Мейсон внимательно посмотрел на нее.

— Разве вы только сегодня родились на свет?

— Нет, конечно, но проявить такую низость, такое вероломство... и по отношению к такому замечательному человеку, как дядя Горас. Вы даже не знаете, какой он добрый, какой отзывчивый и щедрый!

— А что вы скажете про Бордена Финчли?

— Мне он всегда не нравился.

— Ну а Горасу Шелби?

— Я этого не знаю, но его раздражал их затянувшийся визит. Вот тут-то дядя Борден заговорил о необходимости дать мне хорошенько отдохнуть, поехать в морское путешествие, и дядя Горас сразу же ухватился за эту идею. Я ведь прекрасно понимала, как ему будет без меня плохо и одиноко, что он вынужден будет терпеть присутствие в доме этих троих неприятных людей, мириться с неудобствами, но все это меркло перед желанием доставить мне удовольствие. Я вам говорила, что тетя Элина раньше работала медсестрой, она стала уверять, что я доведу себя до чахотки, что у меня слишком много обязанностей, что он взвалил на мои плечи непосильный труд... ну и так далее.. Все это, разумеется, было сказано для того, чтобы поскорее выпроводить меня из дома.

— Олл райт,— сказал Мейсон,— пойду проверю, очистился ли берег и нет ли поблизости писательской братии; если все в порядке, то вам надо уезжать. Только никому не говорите, где вы живете, и постарайтесь избегать репортеров. Но если уж вас кто-то из них изловит, скажите просто, что вы ничего не желаете сообщать в мое отсутствие. Таково распоряжение вашего поверенного.

— А вы не боитесь журналистов?

Мейсон рассмеялся:

— Ох, дорогая, я всегда знаю, что мне можно сказать и что нельзя, что выгодно и что невыгодно...

— Хорошо, я никому ничего не скажу. Да и говорить-то мне не хочется. У меня не укладывается в голове, как такое могло произойти.

— Наша юридическая система не безупречна. Но вы рано вешаете голову. Дело-то еще не закончено. Возможно, у них действительно имеется письмо, в котором написано о вашем происхождении, но ведь подобные письма не являются вещественными доказательствами, пока сам мистер Горас ничего не подтвердит. Так что сидите себе спокойно и не давайте волю нервам!

Она покачала головой.'

— Легко сказать!

Уголки ее губ опустились.

— Незаконнорожденная. Никто. Вы сами понимаете, что впредь мне придется самостоятельно зарабатывать себе на жизнь, а я ничего не умею. У меня нет ни профессии, ни навыков. До сих пор мое единственное занятие было забота о дяде Горасе, у меня просто не было времени учиться.

— Но печатать вы умеете, не так ли? — спросил Мейсон.

— Да, печатаю. Но я не умею стенографировать и ни разу не пробовала что-то писать под диктовку. До сих пор я сама составляла деловые письма и приносила их дяде Горасу на подпись. По-моему, теперь уже никто так не действует.

— Вы умеете печатать слепым методом?

— Благодарение Богу, да. Сперва я поняла, что, если я хочу стать настоящей машинисткой, мне надо отказаться от этой вредной привычки, и овладела слепым методом.

— Ну, что же, вам нечего волноваться. Если фортуна от вас отвернется и вам действительно придется зарабатывать себе на жизнь, место вы себе найдете.

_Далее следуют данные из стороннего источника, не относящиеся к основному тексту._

-- ==== Sys2Proof/Laws/Display.lean ====
section
/-! SUPPORT. The laws of the framebuffer and of the blitter (45_sprite.md R145 to R147): the blitter's
loop toggles each pixel that the sprite covers exactly once, and its flag says whether one of them was
set before. -/

namespace Sys2Proof.Machine

@[simp] theorem pixel_clear (x : Fin 64) (y : Fin 32) : pixel clearFramebuffer x y = false := by
  simp [pixel, clearFramebuffer]

/-- A toggle flips its own pixel and no other. -/
theorem pixel_togglePixel (fb : Framebuffer) (x x' : Fin 64) (y y' : Fin 32) :
    pixel (togglePixel fb x y) x' y' = (pixel fb x' y' ^^ decide (x = x' ∧ y = y')) := by
  unfold pixel togglePixel
  by_cases hy : y = y'
  · subst hy
    simp [Fin.ext_iff, x'.isLt, eq_comm]
  · have h : y.val ≠ y'.val := fun e => hy (Fin.ext e)
    simp [h, hy]

/-- Two framebuffers with the same pixels are the same. -/
theorem framebuffer_ext (fb fb' : Framebuffer) (h : ∀ x y, pixel fb x y = pixel fb' x y) : fb = fb' := by
  apply Vector.ext
  intro j hj
  apply BitVec.eq_of_getLsbD_eq
  intro k hk
  exact h ⟨k, hk⟩ ⟨j, hj⟩

/-- What the blitter does at one pixel that a 1 bit lands on. -/
def hitPixel (acc : Framebuffer × Bool) (p : Fin 64 × Fin 32) : Framebuffer × Bool :=
  (togglePixel acc.1 p.1 p.2, acc.2 || pixel acc.1 p.1 p.2)

/-- Hitting distinct pixels flips each of them once. -/
theorem pixel_foldl_hitPixel : ∀ (ps : List (Fin 64 × Fin 32)) (acc : Framebuffer × Bool), ps.Nodup →
    ∀ x y, pixel (ps.foldl hitPixel acc).1 x y = (pixel acc.1 x y ^^ decide ((x, y) ∈ ps)) := by
  intro ps
  induction ps with
  | nil => intro acc _ x y; simp
  | cons p ps ih =>
    intro acc hnd x y
    obtain ⟨hp, hnd⟩ := List.nodup_cons.mp hnd
    rw [List.foldl_cons, ih _ hnd]
    simp only [hitPixel, pixel_togglePixel, List.mem_cons]
    by_cases h : (x, y) = p
    · subst h; simp [hp]
    · have h' : ¬(p.1 = x ∧ p.2 = y) := fun e => h (Prod.ext e.1.symm e.2.symm)
      simp [h, h']

/-- Hitting distinct pixels reports whether one of them was set before. -/
theorem collision_foldl_hitPixel : ∀ (ps : List (Fin 64 × Fin 32)) (acc : Framebuffer × Bool), ps.Nodup →
    ((ps.foldl hitPixel acc).2 = true ↔ acc.2 = true ∨ ∃ p ∈ ps, pixel acc.1 p.1 p.2 = true) := by
  intro ps
  induction ps with
  | nil => intro acc _; simp
  | cons p ps ih =>
    intro acc hnd
    obtain ⟨hp, hnd⟩ := List.nodup_cons.mp hnd
    rw [List.foldl_cons, ih _ hnd]
    have hsame : ∀ q ∈ ps, pixel (hitPixel acc p).1 q.1 q.2 = pixel acc.1 q.1 q.2 := by
      intro q hq
      have : ¬(p.1 = q.1 ∧ p.2 = q.2) := fun e => hp (by rwa [show p = q from Prod.ext e.1 e.2])
      simp [hitPixel, pixel_togglePixel, this]
    constructor
    · rintro (h | ⟨q, hq, hpix⟩)
      · simp only [hitPixel, Bool.or_eq_true] at h
        rcases h with h | h
        · exact .inl h
        · exact .inr ⟨p, List.mem_cons_self, h⟩
      · exact .inr ⟨q, List.mem_cons_of_mem _ hq, (hsame q hq) ▸ hpix⟩
    · rintro (h | ⟨q, hq, hpix⟩)
      · exact .inl (by simp [hitPixel, h])
      · rcases List.mem_cons.mp hq with rfl | hq
        · exact .inl (by simp [hitPixel, hpix])
        · exact .inr ⟨q, hq, (hsame q hq).symm ▸ hpix⟩

/-- The pixels that the 1 bits of one sprite row land on. -/
def rowHits (vx vy : Byte) (r : Nat) (row : Byte) : List (Fin 64 × Fin 32) :=
  ((List.range 8).filter (spriteBit row)).map fun c => (screenX vx c, screenY vy r)

/-- The pixels that the 1 bits of the rows from row `r` on land on. -/
def spriteHits (vx vy : Byte) : Nat → List Byte → List (Fin 64 × Fin 32)
  | _, [] => []
  | r, row :: rows => rowHits vx vy r row ++ spriteHits vx vy (r + 1) rows

theorem blitRow_eq_foldl (vx vy : Byte) (r : Nat) (row : Byte) (acc : Framebuffer × Bool) :
    blitRow vx vy r row acc = (rowHits vx vy r row).foldl hitPixel acc := by
  unfold blitRow rowHits
  rw [List.foldl_map, List.foldl_filter]
  rfl

theorem blitRows_eq_foldl (vx vy : Byte) : ∀ (rows : List Byte) (r : Nat) (acc : Framebuffer × Bool),
    blitRows vx vy r rows acc = (spriteHits vx vy r rows).foldl hitPixel acc := by
  intro rows
  induction rows with
  | nil => intro r acc; rfl
  | cons row rows ih =>
    intro r acc
    simp only [blitRows, spriteHits, List.foldl_append, ih, blitRow_eq_foldl]

theorem mem_rowHits (vx vy : Byte) (r : Nat) (row : Byte) (p : Fin 64 × Fin 32) :
    p ∈ rowHits vx vy r row ↔ ∃ c < 8, spriteBit row c = true ∧ p = (screenX vx c, screenY vy r) := by
  simp only [rowHits, List.mem_map, List.mem_filter, List.mem_range]
  constructor
  · rintro ⟨c, ⟨h1, h2⟩, h3⟩; exact ⟨c, h1, h2, h3.symm⟩
  · rintro ⟨c, h1, h2, h3⟩; exact ⟨c, ⟨h1, h2⟩, h3.symm⟩

theorem mem_spriteHits (vx vy : Byte) : ∀ (rows : List Byte) (r : Nat) (p : Fin 64 × Fin 32),
    p ∈ spriteHits vx vy r rows ↔ ∃ (j : Fin rows.length) (c : Fin 8),
      spriteBit rows[j] c.val = true ∧ screenX vx c.val = p.1 ∧ screenY vy (r + j.val) = p.2 := by
  intro rows
  induction rows with
  | nil => intro r p; simp [spriteHits]
  | cons row rows ih =>
    intro r p
    rw [spriteHits, List.mem_append, mem_rowHits, ih]
    constructor
    · rintro (⟨c, hc, hb, rfl⟩ | ⟨j, c, hb, hx, hy⟩)
      · exact ⟨⟨0, by simp⟩, ⟨c, hc⟩, by simpa using hb, rfl, rfl⟩
      · refine ⟨⟨j.val + 1, by simp⟩, c, by simpa using hb, hx, ?_⟩
        rw [← hy]
        congr 1
        show r + (j.val + 1) = r + 1 + j.val
        omega
    · rintro ⟨⟨j, hj⟩, c, hb, hx, hy⟩
      cases j with
      | zero => exact .inl ⟨c.val, c.isLt, by simpa using hb, Prod.ext hx.symm hy.symm⟩
      | succ j =>
        refine .inr ⟨⟨j, by simpa using hj⟩, c, by simpa using hb, hx, ?_⟩
        rw [← hy]
        congr 1
        show r + 1 + j = r + (j + 1)
        omega

theorem nodup_rowHits (vx vy : Byte) (r : Nat) (row : Byte) : (rowHits vx vy r row).Nodup := by
  unfold rowHits
  refine List.Nodup.map_on ?_ (List.nodup_range.filter _)
  intro c hc c' hc' h
  simp only [List.mem_filter, List.mem_range] at hc hc'
  have h := congrArg (fun p => p.1.val) h
  simp only [screenX] at h
  omega

/-- No two bits of one sprite land on the same pixel (R145). -/
theorem nodup_spriteHits (vx vy : Byte) : ∀ (rows : List Byte) (r : Nat), rows.length ≤ 32 →
    (spriteHits vx vy r rows).Nodup := by
  intro rows
  induction rows with
  | nil => intro r _; exact List.nodup_nil
  | cons row rows ih =>
    intro r hlen
    simp only [List.length_cons] at hlen
    rw [spriteHits, List.nodup_append]
    refine ⟨nodup_rowHits vx vy r row, ih _ (by omega), ?_⟩
    intro p hp q hq e
    subst e
    obtain ⟨c, _, _, rfl⟩ := (mem_rowHits ..).mp hp
    obtain ⟨j, _, _, _, hy⟩ := (mem_spriteHits ..).mp hq
    have := congrArg Fin.val hy
    have hj := j.isLt
    simp only [screenY] at this
    omega

/-- The pixels hit by the rows are the ones the sprite covers. -/
theorem mem_spriteHits_iff_covers (vx vy : Byte) (rows : List Byte) (row : Nat → Byte)
    (hrow : ∀ (r : Nat) (h : r < rows.length), rows[r] = row r) (x : Fin 64) (y : Fin 32) :
    (x, y) ∈ spriteHits vx vy 0 rows ↔ SpriteCovers row rows.length vx vy x y := by
  rw [mem_spriteHits]
  refine exists_congr fun r => exists_congr fun c => ?_
  have h : rows[r] = row r.val := hrow r.val r.isLt
  rw [h, Nat.zero_add, Fin.ext_iff, Fin.ext_iff]
  rfl

/-- The framebuffer after a blit of at most 32 rows: each pixel the sprite covers is flipped, and every
other one is as it was (R145, R146). -/
theorem pixel_blit (fb : Framebuffer) (vx vy : Byte) (rows : List Byte) (row : Nat → Byte)
    (hlen : rows.length ≤ 32) (hrow : ∀ (r : Nat) (h : r < rows.length), rows[r] = row r)
    (x : Fin 64) (y : Fin 32) : pixel (blit fb vx vy rows).1 x y =
      (pixel fb x y ^^ decide (SpriteCovers row rows.length vx vy x y)) := by
  unfold blit
  rw [blitRows_eq_foldl, pixel_foldl_hitPixel _ _ (nodup_spriteHits vx vy rows 0 hlen)]
  exact congrArg _ (decide_eq_decide.mpr (mem_spriteHits_iff_covers vx vy rows row hrow x y))

/-- The flag of a blit of at most 32 rows: whether a pixel the sprite covers was set before (R147). -/
theorem collision_blit (fb : Framebuffer) (vx vy : Byte) (rows : List Byte) (row : Nat → Byte)
    (hlen : rows.length ≤ 32) (hrow : ∀ (r : Nat) (h : r < rows.length), rows[r] = row r) :
    (blit fb vx vy rows).2 = true ↔
      ∃ x y, SpriteCovers row rows.length vx vy x y ∧ pixel fb x y = true := by
  unfold blit
  rw [blitRows_eq_foldl, collision_foldl_hitPixel _ _ (nodup_spriteHits vx vy rows 0 hlen)]
  simp only [Prod.exists, Bool.false_eq_true, false_or,
    mem_spriteHits_iff_covers vx vy rows row hrow]

end Sys2Proof.Machine
end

— Фортуна уже отвернулась от меня, наступило самое страшное. Меня доконали.

Неожиданно она распрямила плечи.

— Нет, ничего подобного! И я не собираюсь стать нищей попрошайкой. Я сама проложу себе дорогу в жизни, но сначала я посмотрю, чем я смогу помочь дяде Г орасу. И не разрешу этим мерзким людям распоряжаться его жизнью.

— Вот это сила духа! — похвалил Мейсон.

Она улыбнулась ему и сказала:

— И я не намерена быть нищей попрошайкой, слышите?

— Вы подписали тот чек на 125 тысяч долларов, когда пытались реализовать его в банке?

Дафния кивнула.

— Итак, у вас остался чек на 125 тысяч, на обороте которого вы расписались, что может оказаться и не очень удачным, и письмо, посланное вашим дядей, которое свидетельствует...

— Мистер Мейсон,— прервала она,— я просто не могу поверить, что он мне чужой. Ох, это ужасно, какой-то ночной кошмар, от которого я никак не могу отделаться.